I am not to sure if I put this is in the right section, please forgive me if I have not. A friend of mine just adopted a female fancy mouse only to find out that she was pregnant. The mom just had her babies last Saturday. When would it be ok to start handling the babies? I have been told that mom is a bit skittish about having people just put fresh water and food in her enclosure right now. My friend wants to do what is best for mom and the babies. Thank you for your time and input.


----------



## love2read (Aug 30, 2011)

You can handle baby mice from day 1.


----------



## pro-petz (Nov 14, 2012)

Although it is possible to handle baby mice from day 1 in your friends case as the mom is skittish to any intrusion into her enclosure I would advise against it initially until the mom settles down as she may eat all her babies if they are disturbed.
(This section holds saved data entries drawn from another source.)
/-- Settles O2: the opcode of an encoded command selects its own row of the decoder, and each field holds the operand
written to it. -/
theorem decodeOfEncodeIsIdentity : Obligations.DecodeOfEncodeIsIdentity := by
  intro i hwf
  cases i <;>
    simp only [Instr.wf, idFits, idxFits, countFits, wordFits, Bool.and_eq_true, decide_eq_true_eq] at hwf
  case nop => exact decode_of_op_nop (op_of_header (by decide))
  case emInit id f nh ns =>
    obtain ⟨⟨⟨hid, hf⟩, hnh⟩, hns⟩ := hwf
    obtain ⟨hnh', hns'⟩ := countsWord_fields nh ns
    rw [encode, decode_of_op_emInit (op_of_header (by decide)), id_of_header hid, opA_of_ofNat hf, hnh', hns',
      Nat.mod_eq_of_lt hnh, Nat.mod_eq_of_lt hns]
  case emCfgEvent id k i d r =>
    obtain ⟨⟨⟨hid, hi⟩, hd⟩, hr⟩ := hwf
    rw [encode, decode_of_op_emCfgEvent (op_of_header (by decide)), id_of_header hid, kind_of_header rfl,
      idx_of_header hi, opA_of_ofNat hd, opB_of_ofNat hr]
  case emTbSignal id => rw [encode, decode_of_op_emTbSignal (op_of_header (by decide)), id_of_header hwf]
  case emTick id => rw [encode, decode_of_op_emTick (op_of_header (by decide)), id_of_header hwf]
  case setHard id i =>
    rw [encode, decode_of_op_set (op_of_header (by decide)), id_of_header hwf.1,
      kind_of_header (show 0 = Kind.hard.bit from rfl), idx_of_header hwf.2, setCommand]
  case setSoft id i =>
    rw [encode, decode_of_op_set (op_of_header (by decide)), id_of_header hwf.1,
      kind_of_header (show 1 = Kind.soft.bit from rfl), idx_of_header hwf.2, setCommand]
  case itlkReset id safe =>
    rw [encode, decode_of_op_itlkReset (op_of_header (by decide)), id_of_header hwf]
    cases safe <;> simp
  case wrState id value =>
    rw [encode, decode_of_op_wrState (op_of_header (by decide)), id_of_header hwf.1, opA_of_ofNat hwf.2]
  case tsConfig j t m =>
    obtain ⟨⟨hj, ht⟩, hm⟩ := hwf
    rw [encode, decode_of_op_tsConfig (op_of_header (by decide)), idx_of_header hj, opA_of_ofNat ht, opB_of_ofNat hm]
  case tsStep j => rw [encode, decode_of_op_tsStep (op_of_header (by decide)), idx_of_header hwf]
  case rdLatch id k =>
    rw [encode, decode_of_op_rdLatch (op_of_header (by decide)), id_of_header hwf, kind_of_header rfl]
  case rdModule id => rw [encode, decode_of_op_rdModule (op_of_header (by decide)), id_of_header hwf]
  case rdEvent id k i =>
    rw [encode, decode_of_op_rdEvent (op_of_header (by decide)), id_of_header hwf.1, kind_of_header rfl,
      idx_of_header hwf.2]
  case rdEventCfg id k i =>
    rw [encode, decode_of_op_rdEventCfg (op_of_header (by decide)), id_of_header hwf.1, kind_of_header rfl,
      idx_of_header hwf.2]
  case rdSlice j => rw [encode, decode_of_op_rdSlice (op_of_header (by decide)), idx_of_header hwf]

/-! ### What is read from a field fits it -/

@[simp] theorem idFits_id (c : Command) : idFits c.id = true := decide_eq_true (field_lt ..)

@[simp] theorem idxFits_idx (c : Command) : idxFits c.idx = true := decide_eq_true (field_lt ..)

@[simp] theorem countFits_field (v : Word) (lo : Nat) : countFits (field v lo 8) = true := decide_eq_true (field_lt ..)

@[simp] theorem wordFits_opA (c : Command) : wordFits c.opA = true := decide_eq_true c.w1.isLt

@[simp] theorem wordFits_opB (c : Command) : wordFits c.opB = true := decide_eq_true c.w2.isLt

/-- Settles O3: each arm of the decoder takes its operands from fields of their width. -/
theorem decodedCommandsAreEncodable : Obligations.DecodedCommandsAreEncodable := by
  intro c i h
  unfold decode at h
  split at h
  case h_6 => split at h <;> cases h <;> simp [Instr.wf]
  case h_16 => cases h
  all_goals
    cases h
    simp [Instr.wf]

/-! ### The bits that the decoder reads (R61) -/

/-- A field is read from the bits of any mask that covers it. -/
theorem field_and_of_covers {m : Word} {lo len : Nat} (h : m.extractLsb' lo len = BitVec.allOnes len) (v : Word) :
    field (v &&& m) lo len = field v lo len := by
  rw [field, BitVec.extractLsb'_and, h, BitVec.and_allOnes, field]

/-- The bits of a command that a row selects by or reads, every other bit 0. -/
def OpcodeRow.masked (r : OpcodeRow) (c : Command) : Command :=
  ⟨c.w0 &&& (r.mask ||| r.readsW0), c.w1 &&& r.readsA, c.w2 &&& r.readsB⟩

/-- The opcode that a row selects by. -/
theorem op_of_selects {r : OpcodeRow} (hr : r ∈ opcodeMap) {c : Command} (h : r.selects c.w0 = true) :
    c.op = field r.pattern 24 8 := by
  have hcovers : ∀ x ∈ opcodeMap, x.mask.extractLsb' 24 8 = BitVec.allOnes 8 := by decide
  rw [Command.op, ← field_and_of_covers (hcovers r hr), beq_iff_eq.1 h]

/-- The bits read include the opcode. -/
theorem op_masked {r : OpcodeRow} (hr : r ∈ opcodeMap) (c : Command) : (r.masked c).op = c.op := by
  have hcovers : ∀ x ∈ opcodeMap, (x.mask ||| x.readsW0).extractLsb' 24 8 = BitVec.allOnes 8 := by decide
  exact field_and_of_covers (hcovers r hr) c.w0

section
variable {r : OpcodeRow} (c : Command)

theorem id_masked (h : (r.mask ||| r.readsW0).extractLsb' 20 4 = BitVec.allOnes 4) : (r.masked c).id = c.id :=
  field_and_of_covers h c.w0

theorem kind_masked (h : (r.mask ||| r.readsW0).extractLsb' 19 1 = BitVec.allOnes 1) : (r.masked c).kind = c.kind :=
  congrArg (fun b => if b = 0 then Kind.hard else .soft) (field_and_of_covers h c.w0)

theorem idx_masked (h : (r.mask ||| r.readsW0).extractLsb' 8 8 = BitVec.allOnes 8) : (r.masked c).idx = c.idx :=
  field_and_of_covers h c.w0

theorem opA_masked (h : r.readsA = BitVec.allOnes 32) : (r.masked c).opA = c.opA := by
  simp only [Command.opA, OpcodeRow.masked, h, BitVec.and_allOnes]

theorem opB_masked (h : r.readsB = BitVec.allOnes 32) : (r.masked c).opB = c.opB := by
  simp only [Command.opB, OpcodeRow.masked, h, BitVec.and_allOnes]

theorem count_masked {lo : Nat} (h : r.readsB.extractLsb' lo 8 = BitVec.allOnes 8) :
    field (r.masked c).w2 lo 8 = field c.w2 lo 8 :=
  field_and_of_covers h c.w2

theorem safe_masked (h : r.readsA.getLsbD 0 = true) : (r.masked c).w1.getLsbD 0 = c.w1.getLsbD 0 := by
  simp only [OpcodeRow.masked, BitVec.getLsbD_and, h, Bool.and_true]

end

/-- Other bits than those that the row selects by or reads have no effect on what the decoder answers. -/
theorem decode_masked {r : OpcodeRow} (hr : r ∈ opcodeMap) {c : Command} (h : r.selects c.w0 = true) :
    decode (r.masked c) = decode c := by
  have hop := op_of_selects hr h
  have hop' := (op_masked hr c).trans hop
  simp only [opcodeMap, List.cons_append, List.nil_append, List.mem_cons, List.not_mem_nil, or_false] at hr
  rcases hr with rfl | rfl | rfl | rfl | rfl | rfl | rfl | rfl | rfl | rfl | rfl | rfl | rfl | rfl | rfl | rfl
  · rw [decode_of_op_nop hop, decode_of_op_nop hop']
  · rw [decode_of_op_emInit hop, decode_of_op_emInit hop', id_masked c (by decide), opA_masked c (by decide),
      count_masked c (by decide), count_masked c (by decide)]
  · rw [decode_of_op_emCfgEvent hop, decode_of_op_emCfgEvent hop', id_masked c (by decide), kind_masked c (by decide),
      idx_masked c (by decide), opA_masked c (by decide), opB_masked c (by decide)]
  · rw [decode_of_op_emTbSignal hop, decode_of_op_emTbSignal hop', id_masked c (by decide)]
  · rw [decode_of_op_emTick hop, decode_of_op_emTick hop', id_masked c (by decide)]
  iterate 2
    rw [decode_of_op_set hop, decode_of_op_set hop', id_masked c (by decide), kind_masked c (by decide),
      idx_masked c (by decide)]
  · rw [decode_of_op_itlkReset hop, decode_of_op_itlkReset hop', id_masked c (by decide), safe_masked c (by decide)]
  · rw [decode_of_op_wrState hop, decode_of_op_wrState hop', id_masked c (by decide), opA_masked c (by decide)]
  · rw [decode_of_op_tsConfig hop, decode_of_op_tsConfig hop', idx_masked c (by decide), opA_masked c (by decide),
      opB_masked c (by decide)]
  · rw [decode_of_op_tsStep hop, decode_of_op_tsStep hop', idx_masked c (by decide)]
  · rw [decode_of_op_rdLatch hop, decode_of_op_rdLatch hop', id_masked c (by decide), kind_masked c (by decide)]
  · rw [decode_of_op_rdModule hop, decode_of_op_rdModule hop', id_masked c (by decide)]
  · rw [decode_of_op_rdEvent hop, decode_of_op_rdEvent hop', id_masked c (by decide), kind_masked c (by decide),
      idx_masked c (by decide)]
  · rw [decode_of_op_rdEventCfg hop, decode_of_op_rdEventCfg hop', id_masked c (by decide), kind_masked c (by decide),
      idx_masked c (by decide)]
  · rw [decode_of_op_rdSlice hop, decode_of_op_rdSlice hop', idx_masked c (by decide)]

/-- The selecting bits are among those that agree. -/
theorem selects_congr {r : OpcodeRow} {v v' : Word} (h : v &&& (r.mask ||| r.readsW0) = v' &&& (r.mask ||| r.readsW0)) :
    r.selects v = r.selects v' := by
  have hsub : (r.mask ||| r.readsW0) &&& r.mask = r.mask := by
    ext i
    simp
    tauto
  rw [OpcodeRow.selects, OpcodeRow.selects, ← hsub, ← BitVec.and_assoc, ← BitVec.and_assoc, h]

/-! ### The bits that the encoder writes (R61) -/

/-- The rows of one mnemonic are the one at its place. -/
theorem row_eq_of_mnemonic {r : OpcodeRow} (hr : r ∈ opcodeMap) {n : Nat} (hn : n < opcodeMap.length)
    (h : opcodeMap[n].mnemonic = r.mnemonic) : r = opcodeMap[n] := by
  have hunique : ∀ x ∈ opcodeMap, ∀ y ∈ opcodeMap, x.mnemonic = y.mnemonic → y = x := by decide
  exact hunique _ (List.getElem_mem _) r hr h

/-- A header is 0 on a mask that leaves out OP and every field that is not written as 0. -/
theorem header_and_eq_zero {op id n idx : Nat} {m : Word} (hop : m.extractLsb' 24 8 = 0)
    (hid : id = 0 ∨ m.extractLsb' 20 4 = 0) (hn : n = 0 ∨ m.extractLsb' 19 1 = 0)
    (hidx : idx = 0 ∨ m.extractLsb' 8 8 = 0) : header op id n idx &&& m = 0 := by
  have hfields (a : BitVec 8) (b : BitVec 4) (c : BitVec 1) (d : BitVec 3) (e f : BitVec 8) :
      (BitVec.ofNat 8 op ++ BitVec.ofNat 4 id ++ BitVec.ofNat 1 n ++ 0#3 ++ BitVec.ofNat 8 idx ++ 0#8) &&&
          (a ++ b ++ c ++ d ++ e ++ f) =
        (BitVec.ofNat 8 op &&& a) ++ (BitVec.ofNat 4 id &&& b) ++ (BitVec.ofNat 1 n &&& c) ++ 0#3 ++
          (BitVec.ofNat 8 idx &&& e) ++ 0#8 := by
    simp only [BitVec.and_append, BitVec.zero_and]
  have hid' : BitVec.ofNat 4 id &&& m.extractLsb' 20 4 = 0 := by rcases hid with h | h <;> simp [h]
  have hn' : BitVec.ofNat 1 n &&& m.extractLsb' 19 1 = 0 := by rcases hn with h | h <;> simp [h]
  have hidx' : BitVec.ofNat 8 idx &&& m.extractLsb' 8 8 = 0 := by rcases hidx with h | h <;> simp [h]
  rw [word_eq_fields m]
  refine (hfields ..).trans ?_
  rw [hop, hid', hn', hidx']
  exact congrArg (fun x : BitVec 8 => x ++ 0#4 ++ 0#1 ++ 0#3 ++ 0#8 ++ 0#8) (BitVec.and_zero (x := BitVec.ofNat 8 op))

/-- The counts of EM_INIT are written in B[15:0] (R55). -/
theorem countsWord_and (nh ns : Nat) : countsWord nh ns &&& ~~~(0x0000FFFF : Word) = 0 := by
  have hcounts (a b : BitVec 8) : (0#16 ++ a ++ b) &&& (0xFFFF#16 ++ 0#8 ++ 0#8) = 0#32 := by
    rw [BitVec.and_append, BitVec.and_append, BitVec.zero_and, BitVec.and_zero, BitVec.and_zero]
    rfl
  exact hcounts ..

/-- The safe operand of ITLK_RESET is written in A[0] (R55). -/
theorem safe_and (safe : Bool) : (if safe then 1 else 0 : Word) &&& ~~~(0x00000001 : Word) = 0 := by
  cases safe <;> decide

/-- The words of a command are 0 outside the bits that a row selects by or reads. -/
def OpcodeRow.Covers (r : OpcodeRow) (c : Command) : Prop :=
  c.w0 &&& ~~~(r.mask ||| r.readsW0) = 0 ∧ c.w1 &&& ~~~r.readsA = 0 ∧ c.w2 &&& ~~~r.readsB = 0

/-- A word is 0 outside all of its bits. -/
theorem and_not_ones (v : Word) : v &&& ~~~(0xFFFFFFFF : Word) = 0 := BitVec.and_zero

/-- The encoder writes only bits that the command's own row selects by or reads (R61): of each header field, either 0 is
written or the row covers it. -/
theorem covers_encode {r : OpcodeRow} (hr : r ∈ opcodeMap) {i : Instr} (h : i.mnemonic = r.mnemonic) :
    r.Covers (encode i) := by
  have of_row (n : Nat) (hn : n < opcodeMap.length) (hm : opcodeMap[n].mnemonic = i.mnemonic)
      (hc : opcodeMap[n].Covers (encode i)) : r.Covers (encode i) := by
    rwa [row_eq_of_mnemonic hr hn (hm.trans h)]
  have hz {v : Word} : 0 &&& v = 0 := BitVec.zero_and
  cases i with
  | nop =>
    exact of_row 0 (by decide) rfl
      ⟨header_and_eq_zero (by decide) (.inl rfl) (.inl rfl) (.inl rfl), hz, hz⟩
  | emInit id f nh ns =>
    exact of_row 1 (by decide) rfl
      ⟨header_and_eq_zero (by decide) (.inr (by decide)) (.inl rfl) (.inl rfl), and_not_ones _, countsWord_and nh ns⟩
  | emCfgEvent id k i d r =>
    exact of_row 2 (by decide) rfl
      ⟨header_and_eq_zero (by decide) (.inr (by decide)) (.inr (by decide)) (.inr (by decide)), and_not_ones _,
        and_not_ones _⟩
  | emTbSignal id =>
    exact of_row 3 (by decide) rfl
      ⟨header_and_eq_zero (by decide) (.inr (by decide)) (.inl rfl) (.inl rfl), hz, hz⟩
  | emTick id =>
    exact of_row 4 (by decide) rfl
      ⟨header_and_eq_zero (by decide) (.inr (by decide)) (.inl rfl) (.inl rfl), hz, hz⟩
  | setHard id i =>
    exact of_row 5 (by decide) rfl
      ⟨header_and_eq_zero (by decide) (.inr (by decide)) (.inl rfl) (.inr (by decide)), hz, hz⟩
  | setSoft id i =>
    exact of_row 6 (by decide) rfl
      ⟨header_and_eq_zero (by decide) (.inr (by decide)) (.inr (by decide)) (.inr (by decide)), hz, hz⟩
  | itlkReset id safe =>
    exact of_row 7 (by decide) rfl
      ⟨header_and_eq_zero (by decide) (.inr (by decide)) (.inl rfl) (.inl rfl), safe_and safe, hz⟩
  | wrState id v =>
    exact of_row 8 (by decide) rfl
      ⟨header_and_eq_zero (by decide) (.inr (by decide)) (.inl rfl) (.inl rfl), and_not_ones _, hz⟩
  | tsConfig j t m =>
    exact of_row 9 (by decide) rfl
      ⟨header_and_eq_zero (by decide) (.inl rfl) (.inl rfl) (.inr (by decide)), and_not_ones _, and_not_ones _⟩
  | tsStep j =>
    exact of_row 10 (by decide) rfl
      ⟨header_and_eq_zero (by decide) (.inl rfl) (.inl rfl) (.inr (by decide)), hz, hz⟩
  | rdLatch id k =>
    exact of_row 11 (by decide) rfl
      ⟨header_and_eq_zero (by decide) (.inr (by decide)) (.inr (by decide)) (.inl rfl), hz, hz⟩
  | rdModule id =>
    exact of_row 12 (by decide) rfl
      ⟨header_and_eq_zero (by decide) (.inr (by decide)) (.inl rfl) (.inl rfl), hz, hz⟩
  | rdEvent id k i =>
    exact of_row 13 (by decide) rfl
      ⟨header_and_eq_zero (by decide) (.inr (by decide)) (.inr (by decide)) (.inr (by decide)), hz, hz⟩
  | rdEventCfg id k i =>
    exact of_row 14 (by decide) rfl
      ⟨header_and_eq_zero (by decide) (.inr (by decide)) (.inr (by decide)) (.inr (by decide)), hz, hz⟩
  | rdSlice j =>
    exact of_row 15 (by decide) rfl
      ⟨header_and_eq_zero (by decide) (.inl rfl) (.inl rfl) (.inr (by decide)), hz, hz⟩
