-- ==== Sys2Proof/Machine/Cycle.lean ====
section
/-! DEFINITION. The fetch-decode-execute cycle (spec/40_engine_cycle.md R96). -/

namespace Sys2Proof.Machine

/-- The cycle of a RUNNING state: the fetch bounds check, then the decoded handler in the state after the advance (R91 to
R96). -/
def cycle (s : State) : Host.Outcome State Fault Refusal :=
  if s.canFetch then exec (decode s.fetchWord) s.advance
  else .next (takeFatal s.pc ⟨.fetchOutOfBounds, s.pc.toNat⟩ s)

/-- What a step answers, in the order of R158: a cycle where the status permits one. A state that is HALTED or STOPPED has no
cycle (R99; notes/assumptions/1.md). -/
def cycleIfRunning (s : State) : Host.Outcome State Fault Refusal :=
  match s.status with
  | .running => cycle s
  | .halted kind pc0 addr => .fault (.halted kind pc0 addr)
  | .stopped => .refused .stopped

end Sys2Proof.Machine
end

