-- ==== Sys2Proof/Laws/Decode.lean ====
section
/-! SUPPORT. The fields of a word that is written as its bit picture (spec/30_encoding.md R71), and the bytes of a word. -/

namespace Sys2Proof

@[simp] theorem regBits_toFin (r : Reg) : (regBits r).toFin = r := rfl

/-! ### class || NNN -/

@[simp] theorem classField_nnn (c : BitVec 4) (nnn : BitVec 12) : classField (c ++ nnn) = c := by
  change BitVec.extractLsb' 12 4 (c ++ nnn : BitVec (4 + 12)) = c
  ext j hj
  simp only [BitVec.getElem_extractLsb', BitVec.getLsbD_append]
  interval_cases j <;> rfl
@[simp] theorem nnnField_nnn (c : BitVec 4) (nnn : BitVec 12) : nnnField (c ++ nnn) = nnn := by
  change BitVec.extractLsb' 0 12 (c ++ nnn : BitVec (4 + 12)) = nnn
  ext j hj
  simp only [BitVec.getElem_extractLsb', BitVec.getLsbD_append]
  interval_cases j <;> rfl

/-! ### class || X || NN -/

@[simp] theorem classField_xnn (c x : BitVec 4) (nn : BitVec 8) : classField (c ++ x ++ nn) = c := by
  change BitVec.extractLsb' 12 4 (c ++ x ++ nn : BitVec (4 + 4 + 8)) = c
  ext j hj
  simp only [BitVec.getElem_extractLsb', BitVec.getLsbD_append]
  interval_cases j <;> rfl
@[simp] theorem xField_xnn (c x : BitVec 4) (nn : BitVec 8) : xField (c ++ x ++ nn) = x.toFin := by
  change (BitVec.extractLsb' 8 4 (c ++ x ++ nn : BitVec (4 + 4 + 8))).toFin = x.toFin
  congr 1
  ext j hj
  simp only [BitVec.getElem_extractLsb', BitVec.getLsbD_append]
  interval_cases j <;> rfl
@[simp] theorem nnField_xnn (c x : BitVec 4) (nn : BitVec 8) : nnField (c ++ x ++ nn) = nn := by
  change BitVec.extractLsb' 0 8 (c ++ x ++ nn : BitVec (4 + 4 + 8)) = nn
  ext j hj
  simp only [BitVec.getElem_extractLsb', BitVec.getLsbD_append]
  interval_cases j <;> rfl

/-! ### class || X || Y || N -/

@[simp] theorem classField_xyn (c x y n : BitVec 4) : classField (c ++ x ++ y ++ n) = c := by
  change BitVec.extractLsb' 12 4 (c ++ x ++ y ++ n : BitVec (4 + 4 + 4 + 4)) = c
  ext j hj
  simp only [BitVec.getElem_extractLsb', BitVec.getLsbD_append]
  interval_cases j <;> rfl
@[simp] theorem xField_xyn (c x y n : BitVec 4) : xField (c ++ x ++ y ++ n) = x.toFin := by
  change (BitVec.extractLsb' 8 4 (c ++ x ++ y ++ n : BitVec (4 + 4 + 4 + 4))).toFin = x.toFin
  congr 1
  ext j hj
  simp only [BitVec.getElem_extractLsb', BitVec.getLsbD_append]
  interval_cases j <;> rfl
@[simp] theorem yField_xyn (c x y n : BitVec 4) : yField (c ++ x ++ y ++ n) = y.toFin := by
  change (BitVec.extractLsb' 4 4 (c ++ x ++ y ++ n : BitVec (4 + 4 + 4 + 4))).toFin = y.toFin
  congr 1
  ext j hj
  simp only [BitVec.getElem_extractLsb', BitVec.getLsbD_append]
  interval_cases j <;> rfl
@[simp] theorem nField_xyn (c x y n : BitVec 4) : nField (c ++ x ++ y ++ n) = n := by
  change BitVec.extractLsb' 0 4 (c ++ x ++ y ++ n : BitVec (4 + 4 + 4 + 4)) = n
  ext j hj
  simp only [BitVec.getElem_extractLsb', BitVec.getLsbD_append]
  interval_cases j <;> rfl

/-! ### Bytes -/

/-- Storing a word high byte first and fetching it big-endian gives the word back (R52). -/
@[simp] theorem wordOf_bytes (w : Word) : wordOf (highByte w) (lowByte w) = w := by
  change (BitVec.extractLsb' 8 8 w ++ BitVec.extractLsb' 0 8 w : BitVec (8 + 8)) = w
  ext j hj
  simp only [BitVec.getElem_append, BitVec.getElem_extractLsb', Nat.zero_add]
  split
  · exact (BitVec.getLsbD_eq_getElem hj)
  · rw [show 8 + (j - 8) = j by omega]; exact BitVec.getLsbD_eq_getElem hj

/-- w = B0 * 256 + B1 (R52). -/
theorem wordOf_toNat (b0 b1 : Byte) : (wordOf b0 b1).toNat = b0.toNat * 256 + b1.toNat := by
  change (b0 ++ b1 : BitVec (8 + 8)).toNat = _
  rw [BitVec.toNat_append, ← Nat.shiftLeft_add_eq_or_of_lt b1.isLt, Nat.shiftLeft_eq]

/-- The decoder on the bytes of a word in memory order. -/
theorem decodeBytes_word (w : Word) (rest : List Byte) :
    decodeBytes (highByte w :: lowByte w :: rest) = .ok (decode w, rest) := by
  simp [decodeBytes]

/-- A table word of 16 bits is decoded as that word. -/
theorem decodeTableWord_eq (nbits w : Nat) : decodeTableWord nbits w = some (decode (tableWord nbits w)) := by
  simp [decodeTableWord, decodeBytes_word]

end Sys2Proof
end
Mom and your friend are just getting to know each other and a bond of trust needs to be established first.


----------



## Cordane (May 22, 2012)

pro-petz said:


> Although it is possible to handle baby mice from day 1 in your friends case as the mom is skittish to any intrusion into her enclosure I would advise against it initially until the mom settles down as she may eat all her babies if they are disturbed.
> 
> Mom and your friend are just getting to know each other and a bond of trust needs to be established first.


And what if the Mum is just a naturally skittish mouse? That could mean that you'd never end up handling the babies for fear that she may eat them.

I say no later than day 3 for any mice I have here.


----------



## TrixYogurt (iM) (Oct 28, 2012)

If the mother hasn't culled or eaten her litter by day 3, even if she's skittish, you need to handle them then. It's more than likely she won't cull them if she hasn't by now.

Waiting and not handling the babies will result in them being just as skittish as mom.


----------



## DaisyTailsMousery (Nov 8, 2012)

I would just take mom out when handling the babies and rub your hands in soiled bedding first. That way she doesn't see you handling them and they don't smell too much like you. But I would have handled them from day 1 or 2.


----------



## Skye_29 (Jan 7, 2013)

I handled my lot from day 3. Though, I came back from holiday on what I think was day 3.. not entirely sure


----------



## onionpencil (Jan 6, 2013)

i've always handled from day one. even with the skittish mouse i'd try by day 3. she has to get used to it and so do the babies. good luck!


----------